▶ [Work required] Restate word for word the lines of the entries below, starting with the line that holds "(x.on &&& ~~~(roll" and ending with the line that holds "masks t n (roll n &&&", and no others.

▶ [Provided records]
/-- R272, R253, R96: ERET in lanes that are in their handler clears INTRAP and returns to the saved PC, past the trapped word with
.next. A trap in a crew without a handler, or in a lane that is in its handler, freezes the crew: its lanes stand at the word,
and one event of type 0x02 carries the cause. The model's own choices here: log entry 98. -/
def Obligations.ReturnAndFreeze : Prop :=
  ∀ (w : Op) (s : State) (x : Ctx), Issues s w [] false x →
    let k := s.at x
    ((∀ l ∈ lanesOf x.on, bit (tget 0 k.trapinfo l).toNat 31 = true) → Completes (.eret w) s fun t =>
      OnlyTo s t x w (fun k => { k with trapinfo := (t.at x).trapinfo }) ∧
      (∀ l, tget 0 (t.at x).trapinfo l = if l ∈ lanesOf x.on then tget 0 k.trapinfo l &&& 0x7FFFFFFF else tget 0 k.trapinfo l) ∧
      Goes s t x (fun l =>
        let p := codeAt (tget 0 k.trappc l)
        let n := bf (tget 0 k.trapinfo l).toNat 24 2
        if w.mb 0 then { p with off := p.off + if n = 0 then 8 else if n = 1 then 12 else 16 } else p)) ∧
    (k.trapent = 0xFFFFFFFF ∨ (∀ l ∈ lanesOf x.on, bit (tget 0 k.trapinfo l).toNat 31 = true) → k.frozen = false →
      (k.guest.isSome = true ∨ (s.grid k.grid).monitor = false) → s.evq0.length < Config.eventQueue → s.evq1.length < Config.eventQueue →
      Completes (.trap w) s fun t => (t.at x).frozen = true ∧ (∀ l ∈ lanesOf x.on, (t.at x).pcOf l = x.pc) ∧ SameMemory s t ∧
        KeepsCrew { trapFields (t.at x) k with frozen := true } (t.at x) (lastRegs x.h w 1 1 1) ∧
        let e := s.crewEvent x.c x.k 0x02 0x60 (laneBit x.low) 0 x.pc.addr
        if x.c < 96 then t.evq0 = s.evq0 ++ [e] ∧ t.evq1 = s.evq1 else t.evq1 = s.evq1 ++ [e] ∧ t.evq0 = s.evq0)

/-- R88, R72: ENROL makes the executing lanes members of a roll without arrivals; members that REJOIN arrive and park, and the
roll releases when every member has arrived; LEAVE takes lanes that have not arrived out of a roll or of all, with any
release; ROLLRD reads the arrival mask. A release empties both masks and lets the arrived lanes go on from the second clock. -/
def Obligations.Rolls : Prop :=
  ∀ (w : Op) (s : State) (x : Ctx), Issues s w [] false x →
    let k := s.at x
    let n := w.mf 0 3
    let roll (j : Nat) : Mask := tget 0 k.rolls j
    let arr (j : Nat) : Mask := tget 0 k.arrivals j
    let full (r a : Mask) : Bool := r ≠ 0 ∧ a = r
    let masks (t : State) (j : Nat) (r a : Mask) : Prop :=
      tget 0 (t.at x).rolls j = (if full r a then 0 else r) ∧ tget 0 (t.at x).arrivals j = (if full r a then 0 else a)
    let only (t : State) : Prop :=
      OnlyTo s t x w (fun k => { k with rolls := (t.at x).rolls, arrivals := (t.at x).arrivals, park := (t.at x).park }) ∧
      Goes s t x (fun _ => x.next)
    (arr n = 0 → Completes (.enrol w) s fun t => only t ∧ (∀ l, (t.at x).parkOf l = k.parkOf l) ∧
      (t.at x).arrivals = k.arrivals ∧ ∀ j, tget 0 (t.at x).rolls j = if j = n then roll n ||| x.on else roll j) ∧
    (x.on &&& ~~~(roll n) = 0 → Completes (.rejoin w) s fun t => only t ∧
      let a := arr n ||| x.on
      masks t n (roll n) a ∧ (∀ j, j ≠ n → tget 0 (t.at x).rolls j = roll j ∧ tget 0 (t.at x).arrivals j = arr j) ∧
      ∀ l, l < 32 → (t.at x).parkOf l =
        if l ∈ lanesOf x.on then (if full (roll n) a then .resume (s.clk + 2) else .rejoin n)
        else if full (roll n) a ∧ (arr n).getLsbD l = true ∧ k.parkOf l = .rejoin n then .resume (s.clk + 2) else k.parkOf l) ∧
    (x.on &&& arr n = 0 → w.mb 3 = false → Completes (.leave w) s fun t => only t ∧
      masks t n (roll n &&& ~~~x.on) (arr n) ∧ ∀ j, j ≠ n → tget 0 (t.at x).rolls j = roll j ∧ tget 0 (t.at x).arrivals j = arr j) ∧
    ((∀ j, j < 8 → x.on &&& arr j = 0) → w.mb 3 = true → Completes (.leave w) s fun t => only t ∧
      ∀ j, j < 8 → masks t j (roll j &&& ~~~x.on) (arr j)) ∧
    (Ready s x w {} false → Completes (.rollrd w) s fun t =>
      Leaves s t x 2 (wrOf x false w.d (fun _ => arr n)) ∧ OnlyResult s t x (lastRegs x.h w 1 1 1))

▶ [Written solution]
    (x.on &&& ~~~(roll n) = 0 → Completes (.rejoin w) s fun t => only t ∧
      let a := arr n ||| x.on
      masks t n (roll n) a ∧ (∀ j, j ≠ n → tget 0 (t.at x).rolls j = roll j ∧ tget 0 (t.at x).arrivals j = arr j) ∧
      ∀ l, l < 32 → (t.at x).parkOf l =
        if l ∈ lanesOf x.on then (if full (roll n) a then .resume (s.clk + 2) else .rejoin n)
        else if full (roll n) a ∧ (arr n).getLsbD l = true ∧ k.parkOf l = .rejoin n then .resume (s.clk + 2) else k.parkOf l) ∧
    (x.on &&& arr n = 0 → w.mb 3 = false → Completes (.leave w) s fun t => only t ∧
      masks t n (roll n &&& ~~~x.on) (arr n) ∧ ∀ j, j ≠ n → tget 0 (t.at x).rolls j = roll j ∧ tget 0 (t.at x).arrivals j = arr j) ∧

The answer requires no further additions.